Novoměstský Pivovar is on a bustling street not far from Wenceslas Square in Prague. The entrance is down a long passageway leading to the back of the building where it opens out into a large beerhall that was bustling with diners even at 11am on a weekday morning. In staunchly traditional fashion they brew two beers here, one pale and one dark. Novoměstský Pivovar Světlý is another unfiltered, cloudy orange lager with a nice pithy kick and a gentler banana fruit flavour too. The Tmavý is also a little bitterer than a typical dark lager, offering liquorice as the follow-up to a caramel aroma. Neither are especially exciting beers, but solid examples of traditional Czech brewing.
Something similar is going on at Pivovarský Dům with their Štěpán range. Štěpán Světlý is a light and breezy affair, a bit grainy but balanced by some mild citric notes and a sort of canned fruit sweetness. Very drinkable, like a house beer should be. On the dark side, Štěpán Tmavý is mostly about the sweet caramel but adds in some lovely dry and smoky elements as well. Not content with such traditional fare, Pivovarský Dům also offer flavoured versions of their beers: just the house beers with an extra dash of syrup, I assume. We had the coffee-flavoured Kávove which had a lovely coffee aroma to it and, while the sweet mocha and chocolate flavours were tasty, it just didn't resemble proper beer enough to be enjoyable. I did quite like the Kopřivové, however: the nettle essence giving it a lurid green colour with some nice herb and pepper flavours. Still not very beery, though.
The people behind Pivovarský Dům also run a specialist beer bar near Florenc called Pivovarský Klub. Just six draught taps, but a vast range of bottled Czech beers, and more from Belgium, Germany, Scotland and elsewhere (though, oddly, hardly any US beer and nothing at all from England). This was our last port of call before heading to the airport.
I went straight for the weird beer option and Velke Brezno Pepřovy. The spice isn't laid on too thick with this one and the subtle piquancy leaves lots of room for the grassy hops and grainy lager malt. Everything else we tried was dark. Chodovar Černé is from a brewery probably better known for its baths than its beer and is a super-sweet dark lager absolutely loaded with brown sugar flavours, as is Primátor Premium Dark: ruby-brown and going all-out to be as tooth-rottingly sweet as possible. I also took the opportunity to try Primátor Stout and really enjoyed it, despite its almost total lack of carbonation. At the centre of the flavour there's sweet toffee and milk chocolate, then this is tempered by some dry roasted coffee and and a little bit of acrid bitterness right on the finish. Complex and very satisfying. A great beer to go out on.
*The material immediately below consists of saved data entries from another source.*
/-- A QUEUED acceptance, block by block. -/
theorem blocks_acceptQueued (s : State) (x : Posting) (payload : Payload) (lane : Lane) (f : FullPolicy) :
    blocks (s.acceptQueued x payload (deliveriesOf s x lane f)) =
      { blocks s with
        pool := poolAfter s.pool fun i =>
          let deliveries := (List.finRange 4).countP fun q => receives s x.rule x.author q lane f
          let sl : Slot :=
            if i = x.slot then
              if deliveries = 0 then .free
              else .live (posted s x.author payload x.length x.tag x.rule x.sequence .queued deliveries)
            else s.pool.slots[i]
          afterDrops sl (evictionsOf s x.rule x.author lane f i)
        queues := Vector.ofFn fun q : Port => queueAfter s x.rule x.author q f
          { slot := x.slot, sequence := x.sequence, lane := lane, redelivery := 0 }
        sequence := counterAfter x.sequence
        undelivered := raised s.undelivered (absent s x.rule x.author)
        latched := Vector.ofFn fun q : Port =>
          if inSet s x.rule x.author q && full s q then { s.attention[q].latched with overflow := true }
          else s.attention[q].latched } := by
  apply Blocks.ext
  case pool =>
    refine after_eq_poolAfter fun i => ?_
    rw [dropAll_get, iterate_dropped_eq_afterDrops, count_evicted_eq, set_get, slotAfter_eq, deliveredSet_eq,
      portCount_ofFn]
  case queues =>
    refine eq_ofFn fun q => ?_
    have hq := delivery_eq s x.rule x.author q f
      { slot := x.slot, sequence := x.sequence, lane := lane, redelivery := 0 }
    rw [blocks, acceptQueued_queues, map_get, deliveriesOf, hq]
  case sequence => exact counterAfter_eq x.sequence
  case undelivered =>
    refine (satAdd_eq_raised _ _).trans ?_
    rw [undeliveredPorts_eq]
  case latched =>
    refine eq_ofFn fun q => ?_
    rw [blocks, map_get, acceptQueued_latched, lost_eq, apply_ite Attention.latched]
  case mask =>
    refine Vector.ext fun i hi => ?_
    have hm : (s.acceptQueued x payload (deliveriesOf s x lane f)).attention[(⟨i, hi⟩ : Port)].mask =
        s.attention[(⟨i, hi⟩ : Port)].mask := by
      rw [acceptQueued_latched]
      split <;> rfl
    simpa [blocks] using hm
  all_goals rfl

/-! #### On the state that heard the request -/

section Heard

variable (s : State) (p : Port) (r : Rule) (author q : Port) (l : Lane) (f : FullPolicy)

theorem evicts_hear : evicts (s.hear p) r author q l f = evicts s r author q l f := by
  rw [evicts, evicts, inSet_hear, full_hear, State.hear_queues]

theorem receives_hear : receives (s.hear p) r author q l f = receives s r author q l f := by
  rw [receives, receives, inSet_hear, full_hear, evicts_hear]

theorem queueAfter_hear (e : Entry) : queueAfter (s.hear p) r author q f e = queueAfter s r author q f e := by
  rw [queueAfter, queueAfter, inSet_hear, full_hear, evicts_hear, State.hear_queues]

theorem evictionsOf_hear (i : SlotIx) : evictionsOf (s.hear p) r author l f i = evictionsOf s r author l f i := by
  refine List.countP_congr fun q _ => ?_
  rw [evicts_hear, State.hear_queues]

end Heard

/-- Settles O21: the delivery at each destination, and the slot and counters that acceptance moves with them. -/
theorem queuedSubmissionDelivers : Obligations.QueuedSubmissionDelivers := by
  intro h s c slot tag length len payload n r lane f hf hc hlen hs hn hr hcls hroom
  have hroom' : f = .refuse → ∀ q : Port, inSet (s.hear h.port) r h.port q = true → full (s.hear h.port) q = false := by
    simpa only [inSet_hear, full_hear] using hroom
  let x : Posting := { author := h.port, slot := slot, tag := tag, length := len, rule := r, sequence := n }
  have ha := (submitAction_routed (s := s.hear h.port) len hs hn hr).trans
    (submitRouted_queued (x := x) payload hcls hroom' rfl)
  have hb := blocks_acceptQueued (s.hear h.port) x payload lane f
  have hset := deliveredSet_eq (s.hear h.port) x lane f
  simp only [inSet_hear, full_hear, receives_hear, queueAfter_hear, evictionsOf_hear, absent_hear] at hb hset
  rw [show (s.hear h.port).deliveries ((s.hear h.port).filterOpen (x.rule.destinations x.author)) f
    { slot := x.slot, sequence := x.sequence, lane := lane, redelivery := 0 } = deliveriesOf (s.hear h.port) x lane f
    from rfl, hset, submitContent_eq] at ha
  exact completes_in_open (i := .submit h slot tag length) rfl hf hc (submit_in_range hlen ha) rfl rfl rfl hb

/-! #### BOARD submissions (R58, R88, R89, R106) -/

theorem waitsOn_eq (e : Pull) (b : BoardIx) : e.waitsOn b = (decide (e.board = b) && waits e) := by
  rw [Pull.waitsOn, isWaiting_eq, Bool.and_comm]

theorem satisfyPulls_eq (pulls : List Pull) (b : BoardIx) (n : Seq) :
    satisfyPulls pulls b n =
      pulls.map fun e => if e.board = b ∧ waits e = true then { e with state := .done (.satisfied n) } else e := by
  refine List.map_congr_left fun e _ => ?_
  simp only [waitsOn_eq, Bool.and_eq_true, decide_eq_true_eq]
  rfl

/-- An overwrite count rises to 255 and stays there (R89). -/
theorem satByte_eq (c : Byte) : satByte c = if c = 255#8 then 255#8 else c + 1#8 := by
  revert c
  decide +kernel

/-- The ports a BOARD submission marks (R88, R89). -/
def markedBy (s : State) (r : Rule) (author : Port) (b : BoardIx) (q : Port) : Bool :=
  inSet s r author q || s.pulls.any fun e => decide (e.requester = q) && decide (e.board = b) && waits e

theorem marked_eq (s : State) (r : Rule) (author : Port) (b : BoardIx) (q : Port) :
    ((s.filterOpen (r.destinations author))[q] || s.waitsFor q b) = markedBy s r author b q := by
  rw [filterOpen_eq, ofFn_get, State.waitsFor, markedBy]
  simp only [waitsOn_eq, Bool.and_assoc]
And go out we did. It was a fairly epic couple of days and I learned a lot about the city's current beer scene, and that of the nation in general, as well as indulging in a little nostalgia from my previous visits. My one regret is that I didn't get to try any of the more mainstream beers. But now that the exploratory groundwork is done I can spend more time with the tankove Budvar on my next visit.